Stored data:
::::::
/-- The fixed limits of every instruction word; events have none. -/
def wellFormed (i : Instr) : Bool :=
  match i with
  | .add o => crWf o
  | .sub o => crWf o
  | .and o => crWf o
  | .or o => crWf o
  | .xor o => crWf o
  | .sll o => crWf o
  | .srl o => crWf o
  | .sra o => crWf o
  | .slt o => crWf o
  | .sltu o => crWf o
  | .seq o => crWf o
  | .mul o => crWf o
  | .mulh o => crWf o
  | .div o => crWf o
  | .divu o => crWf o
  | .rem o => crWf o
  | .min o => crWf o
  | .max o => crWf o
  | .addi _ => true
  | .andi _ => true
  | .ori _ => true
  | .xori _ => true
  | .slli _ => true
  | .srli _ => true
  | .srai _ => true
  | .slti _ => true
  | .ldi _ _ => true
  | .ldiLong _ _ _ => true
  | .orhi _ _ _ => true
  | .beq _ => true
  | .bne _ => true
  | .blt _ => true
  | .bge _ => true
  | .bltu _ => true
  | .bgeu _ => true
  | .jal _ _ => true
  | .jalr _ => true
  | .lds o => !(o.sx && o.sz == 3)
  | .sts _ => true
  | .fence _ scope => scopeOk scope
  | .cmo opc _ _ _ => opc != 3
  | .semw o => scopeOk o.scope
  | .semr _ _ => true
  | .sems o => scopeOk o.scope
  | .wfe => true
  | .sev => true
  | .gbar _ => true
  | .mark _ => true
  | .done => true
  | .mloop _ _ _ _ => true
  | .mloopLcb _ _ _ => true
  | .mlcb idx _ => idx != 0
  | .loop _ e => e != 0
  | .unloop => true
  | .rdid _ sel => sel.toNat < 7
  | .srr _ sys => sysKnown sys
  | .srw _ sys => sysKnown sys
  | .rdstamp _ => true
  | .mova tgt _ => tgt.toNat < 88
  | .trap _ => true
  | .eret => true
  | .halt => true
  | .ldv o => rowName o.rn
  | .ldq o => qWord o.rn
  | .ldt o => rowName o.rn
  | .ldg o => qRow o.rn
  | .ldb o => o.rn.toNat < 16
  | .ldsc o => o.rn.toNat < 16
  | .ldp o => o.rn.toNat < 64
  | .lpf _ => true
  | .ldx o => qWord o.rn
  | .ldbc o => qRow o.rn
  | .stv o => rowName o.rn
  | .stq o => qWord o.rn
  | .stt o => rowName o.rn
  | .sct o => rowName o.rn
  | .stp o => o.rn.toNat < 64
  | .stc o => qWord o.rn
  | .stz _ => true
  | .stm o => o.rn.toNat < 127 || qRow o.rn
  | .copy o => ceWf o && spaces o && opx o == 0
  | .copya o => ceWf o && spaces o && opx o == 0
  | .fill o => ceWf o && spaces o && ssp o == 0 && opx o == 0
  | .accw o => ceWf o && spaces o
  | .xadd o => ceWf o && spaces o && ssp o == 0 && opx o < 4
  | .cas o => ceWf o && spaces o && ssp o == 0 && opx o < 4
  | .mcast o => ceWf o && ssp o < 2 && dsp o == 2 && opx o == 0 && o.chv
  | .msend o => ceWf o && ssp o < 2 && dsp o == 0 && opx o == 0 && o.chv
  | .mrecv o => ceWf o && ssp o == 0 && dsp o < 2 && opx o == 0 && o.chv && !o.nor
  | .cmoa o => ceWf o && ssp o == 0 && opx o < 4 && opx o != 3 && !o.chv
  | .pfb o => ceWf o && o.fn == 0 && !o.chv
  | .ceflush o => ceWf o && ssp o == 0 && dsp o == 0 && opx o < 2
  | .vadd o => fpOrInt o.et && rndOk o && fnOnly o 1 && rowName o.d && rowName o.a && rowName o.b && o.c == 0
  | .vsub o => fpOrInt o.et && rndOk o && fnOnly o 1 && rowName o.d && rowName o.a && rowName o.b && o.c == 0
  | .vmul o => fpOrInt o.et && rndOk o && fnOnly o 1 && rowName o.d && rowName o.a && rowName o.b && o.c == 0
  | .vfma o => fpOrInt o.et && rndOk o && fnOnly o 1 && rowName o.d && rowName o.a && rowName o.b && rowName o.c
  | .vfms o => fpOrInt o.et && rndOk o && fnOnly o 1 && rowName o.d && rowName o.a && rowName o.b && rowName o.c
  | .vmax o => fpOrInt o.et && o.rnd == 0 && o.fn == 0 && rowName o.d && rowName o.a && rowName o.b && o.c == 0
  | .vmin o => fpOrInt o.et && o.rnd == 0 && o.fn == 0 && rowName o.d && rowName o.a && rowName o.b && o.c == 0
  | .vabs o => fpOrInt o.et && o.rnd == 0 && fnOnly o 1 && (isInt o.et || o.fn == 0) && rowName o.d && rowName o.a && o.b == 0 && o.c == 0
  | .vneg o => fpOrInt o.et && o.rnd == 0 && fnOnly o 1 && (isInt o.et || o.fn == 0) && rowName o.d && rowName o.a && o.b == 0 && o.c == 0
  | .vand o => o.et == 0 && o.rnd == 0 && o.fn == 0 && rowName o.d && rowName o.a && rowName o.b && o.c == 0
  | .vor o => o.et == 0 && o.rnd == 0 && o.fn == 0 && rowName o.d && rowName o.a && rowName o.b && o.c == 0
  | .vxor o => o.et == 0 && o.rnd == 0 && o.fn == 0 && rowName o.d && rowName o.a && rowName o.b && o.c == 0
  | .vshl o => isInt o.et && o.rnd == 0 && fnOnly o 0x83F && rowName o.d && rowName o.a && o.c == 0 &&
      (if fnBit o 11 then o.b == 0 else rowName o.b && fnFld o 0 6 == 0)
  | .vshr o => isInt o.et && o.rnd == 0 && fnOnly o 0x83F && rowName o.d && rowName o.a && o.c == 0 &&
      (if fnBit o 11 then o.b == 0 else rowName o.b && fnFld o 0 6 == 0)
  | .vsra o => isInt o.et && o.rnd == 0 && fnOnly o 0x83F && rowName o.d && rowName o.a && o.c == 0 &&
      (if fnBit o 11 then o.b == 0 else rowName o.b && fnFld o 0 6 == 0)
  | .vcmp o => fpOrInt o.et && o.rnd == 0 && fnOnly o 7 && fnFld o 0 3 != 7 && !(isInt o.et && fnFld o 0 3 == 6) && rowName o.d && rowName o.a &&
      rowName o.b && o.c == 0
  | .vsel o => setW o.et && o.rnd == 0 && o.fn == 0 && rowName o.d && rowName o.a && rowName o.b && rowName o.c
  | .vcvt o => cvtWf o
  | .vqblk o => (isF8 o.et || o.et == 5) && o.rnd.toNat < 5 && fnOnly o 0xFA0 && fnFld o 7 3 < (if o.et == 5 then 8 else 4) && rowName o.d && rowName o.a &&
      rowName o.b && o.c == 0
  | .vrcp o => isFp o.et && o.rnd.toNat < 5 && fnOnly o 0x10 && rowName o.d && rowName o.a && o.b == 0 && o.c == 0
  | .vrsq o => isFp o.et && o.rnd.toNat < 5 && fnOnly o 0x10 && rowName o.d && rowName o.a && o.b == 0 && o.c == 0
  | .vexp2 o => isFp o.et && o.rnd.toNat < 5 && fnOnly o 0x10 && rowName o.d && rowName o.a && o.b == 0 && o.c == 0
  | .vlog2 o => isFp o.et && o.rnd.toNat < 5 && fnOnly o 0x10 && rowName o.d && rowName o.a && o.b == 0 && o.c == 0
  | .vtie o => isFp o.et && o.rnd.toNat < 5 && fnOnly o 0x13 && rowName o.d && rowName o.a && o.b == 0 && o.c == 0
  | .vtld o => o.et == 0 && o.rnd == 0 && fnOnly o 0xF && o.d == 0 && rowName o.a && o.b == 0 && o.c == 0
  | .vred o => redWf o
  | .vbcast o => setW o.et && o.rnd == 0 && fnOnly o 0x3FF && rowName o.d && o.b == 0 && o.c == 0 &&
      (if qWord o.a then fnFld o 0 10 == 0 else rowName o.a && fnFld o 0 10 < lanes o.et)
  | .vperm o => setW o.et && o.rnd == 0 && o.fn == 0 && rowName o.d && rowName o.a && rowName o.c && (if width o.et == 8 then rowName o.b else o.b == 0)
  | .vpack o => setW o.et && o.rnd == 0 && fnOnly o 0xE00 && (fnBit o 11 || fnFld o 9 2 == 0) && rowName o.d && rowName o.a && o.b == 0 && rowName o.c
  | .vunpk o => setW o.et && o.rnd == 0 && o.fn == 0 && rowName o.d && rowName o.a && rowName o.b && rowName o.c
  | .vmov o => o.et == 0 && o.rnd == 0 && o.fn == 0 && rowName o.d && rowName o.a && o.b == 0 && o.c == 0
  | .vidx o => (o.et == 0 || isInt o.et) && o.rnd == 0 && rowName o.d && o.a == 0 && o.b == 0 && o.c == 0
  | .vwin o => o.et == 0 && o.rnd == 0 && fnOnly o 0x7F && winOk o.d.toNat o.a.toNat (fnFld o 0 7) && o.b == 0 && o.c == 0
  | .vamax o => (isFp o.et || isF8 o.et) && o.rnd == 0 && o.fn == 0 && o.d == 0 && rowName o.a && o.b == 0 && o.c == 0
  | .vrng o => (o.et == 7 || o.et == 9 || o.et == 11) && o.rnd == 0 && o.fn == 0 && rowName o.d && o.a == 0 && o.b == 0 && o.c == 0
  | .vclr o => o.et == 0 && o.rnd == 0 && o.fn == 0 && rowName o.d && o.a == 0 && o.b == 0 && o.c == 0
  | .mma _ _ _ et _ => et.toNat < 4 || et == 5 || et == 6
  | .mmas _ _ _ et _ => et.toNat < 4 || et == 5 || et == 6
  | .mmax _ _ _ et _ => et == 0 || et == 1 || et == 4
  | .mtile _ _ _ et _ => et.toNat < 4 || et == 5 || et == 6
  | .mbsel _ _ _ => true
  | .maclr _ d n => d.toNat + n.toNat ≤ 127
  | .macmv _ d s n => d.toNat + n.toNat ≤ 127 && s.toNat + n.toNat ≤ 127
  | .mwake _ _ => true
  | .mmsk _ m b r q => (match m.toNat with | 0 => b == 0 && r == 0 && q == 0 | 1 => r == 0 && q == 0 | 2 => true | _ => false)
  | .mscl _ _ _ => true
  | .mtrn _ d s _ => d.toNat + 31 ≤ 127 && s.toNat + 31 ≤ 127
  | .mspx _ _ => true
  | .sopdef _ _ _ => true
  | .scan _ _ _ _ => true
  | .sup _ _ _ _ => true
  | .sdn _ _ _ _ => true
  | .sxsc _ _ _ _ => true
  | .slbk _ _ _ _ => true
  | .scsnd _ _ _ _ => true
  | .scrcv _ _ _ _ => true
  | .pbind _ _ => true
  | .pbindPair _ _ _ => true
  | .punb _ _ => true
  | .pld _ _ _ _ => true
  | .pst _ _ _ _ => true
  | .step _ _ _ _ _ => true
  | .pspill _ _ sw _ now => !now || sw == 0
  | .pfill _ _ sw _ now => !now || sw == 0
  | .pshd _ _ => true
  | .coll o => lkWf o && o.chv && o.fn == 0
  | .radd o => lkWf o && o.chv && o.fn.toNat < 11
  | .send o => lkWf o && o.chv && o.fn.toNat < 2
  | .recv o => lkWf o && o.chv && o.fn.toNat < 2
  | .put o => lkWf o && o.chv && o.fn.toNat < 2
  | .get o => lkWf o && o.chv && o.fn.toNat < 2
  | .append o => lkWf o && o.chv
  | .pred o => lkWf o && o.chv && o.fn.toNat < 2
  | .lbar o => lkWf o && o.chv
  | .grpdef o => lkWf o && o.chv && o.fn.toNat < 2
  | .lquiet o => lkWf o && !o.chv && o.fn == 0
  | .lfence o => lkWf o && !o.chv && o.fn == 0
  | .lldl _ => true
  | .lbias _ _ => true
  | .lpen _ _ _ m => m != 3
  | .ltemp _ _ _ => true
  | .lmask _ _ => true
  | .lmax _ _ => true
  | .lsubx _ _ _ => true
  | .lsum _ _ _ => true
  | .llogp _ _ => true
  | .ltopk _ _ _ => true
  | .ltopp _ _ _ => true
  | .lminp _ _ _ => true
  | .lgumb _ _ => true
  | .larg _ _ => true
  | .lcmp _ _ _ c => c != 7
  | .lcmpK _ _ _ c => c != 7
  | .lsel _ _ _ _ => true
  | .lmov _ _ => true
  | .lmovK _ _ => true
  | .lldk _ s => 1 ≤ s.toNat && s.toNat ≤ 5
  | .lldkLit _ s _ => s == 0
  | .lcnt _ => true
  | .lskip k m _ c => c.toNat < 5 && m != 0 && !(c == 4 && k != 0)
  | .lemit _ _ => true
  | .lgrp _ s => s.toNat < 5
  | .lgrpAddcum _ _ => true
  | .lend => true
  | .ladd _ _ _ => true
  | .laddK _ _ _ => true
  | .unassignedOpcode _ _ _ => false
  | .packageReset => true
  | .securityCoreError => true
  | .thermalTrip => true
  | .thermalRelease => true
  | .weirWindow => true
  | .throttleHoldEnd => true
  | .weirSlopeWrite => true
  | .timeFreqWrite => true
  | .timeFreqApply => true
  | .timeStartWrite => true
  | .epochStart => true
  | .ppsEdge => true
  | .eventMessage => true
  | .telemetrySample => true
  | .teleWrite => true
  | .subarrayGate => true
  | .flitReplay => true
  | .portDown => true
  | .linkProtocolError => true
  | .portEnable => true
  | .portDisable => true
  | .routeWrite => true
  | .ctmoWrite => true
  | .contributionArrival => true
  | .contributionRetry => true
  | .collectiveCommit => true
  | .collectiveTimeout => true
  | .towpathArrival => true
  | .cxlPortDown => true
  | .sliceAccess => true
  | .lineFill => true
  | .writeBack => true
  | .dramScrub => true
  | .basinMapWrite => true
  | .basinMapApply => true
  | .movedone => true
  | .carveCreate => true
  | .carveReady => true
  | .carveRelease => true
  | .shootdownGo => true
  | .shootdownTileClean => true
  | .shootdownBasinClean => true
  | .shootdownRelease => true
  | .migrationCopy => true
  | .pagerReply => true
  | .hostRead => true
  | .hostWrite => true
  | .flr => true
  | .qbaseWrite => true
  | .qctlWrite => true
  | .qctlFlush => true
  | .qtailWrite => true
  | .ringConfigWrite => true
  | .partCtlRst => true
  | .partRstTrig => true
  | .partitionAbortDone => true
  | .partRstGo => true
  | .partitionQuiesceDone => true
  | .partitionClearDone => true
  | .partHerrClear => true
  | .partFrconsWrite => true
  | .partFrctlClr => true
  | .partSaveWrite => true
  | .partHwinWrite => true
  | .assign => true
  | .release => true
  | .clearDone => true
  | .setwt => true
  | .enable => true
  | .disable => true
  | .attest => true
  | .watchdogExpiry => true
  | .bargeHeadRead => true
  | .bargeSelect => true
  | .channelTableRead => true
  | .gangStart => true
  | .joinDecrement => true
  | .sliceCtlWrite => true
  | .sliceSwitch => true
  | .contextSaveDone => true
  | .sliceResume => true
  | .gangRestore => true
  | .restoreDone => true
  | .gwConfigWrite => true
  | .gwStart => true
  | .gwStop => true
  | .bargeNode => true
  | .engineNode => true
  | .waitNode => true
  | .raiseNode => true
  | .condNode => true
  | .loopNode => true
  | .switchNode => true
  | .rearmNode => true
  | .endNode => true
  | .fetchLine => true
  | .trapEntry => true
  | .stallWireFreeze => true
  | .stallWireResume => true
  | .scheduleMissRecovery => true
  | .schedmiss => true
  | .sequencerAdvance => true
  | .barrierComplete => true
  | .flightLevel => true
  | .messageArrival => true
  | .multicastLineArrival => true
  | .sendMatch => true
  | .sluiceSequence => true
  | .acceptSequence => true
  | .commitUnit => true
  | .jobEnd => true
  | .coalesceTimer => true
  | .beat => true
  | .judgement => true
  | .evaluation => true
  | .appealStart => true
  | .selfTestEnd => true
  | .selfTestTimeout => true
  | .watchCmdFence => true
  | .watchCtlEn => true
  | .registerWrite => true
  | .bridgeFailure => true
  | .laneLoss => true
  | .switchAbandon => true
  | .putArrival => true
  | .protocolViolation => true
  | .commandEnd => true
::::::
Problem description:
Write down only the number of lines above where the word "sysKnown" occurs.

Your response:
2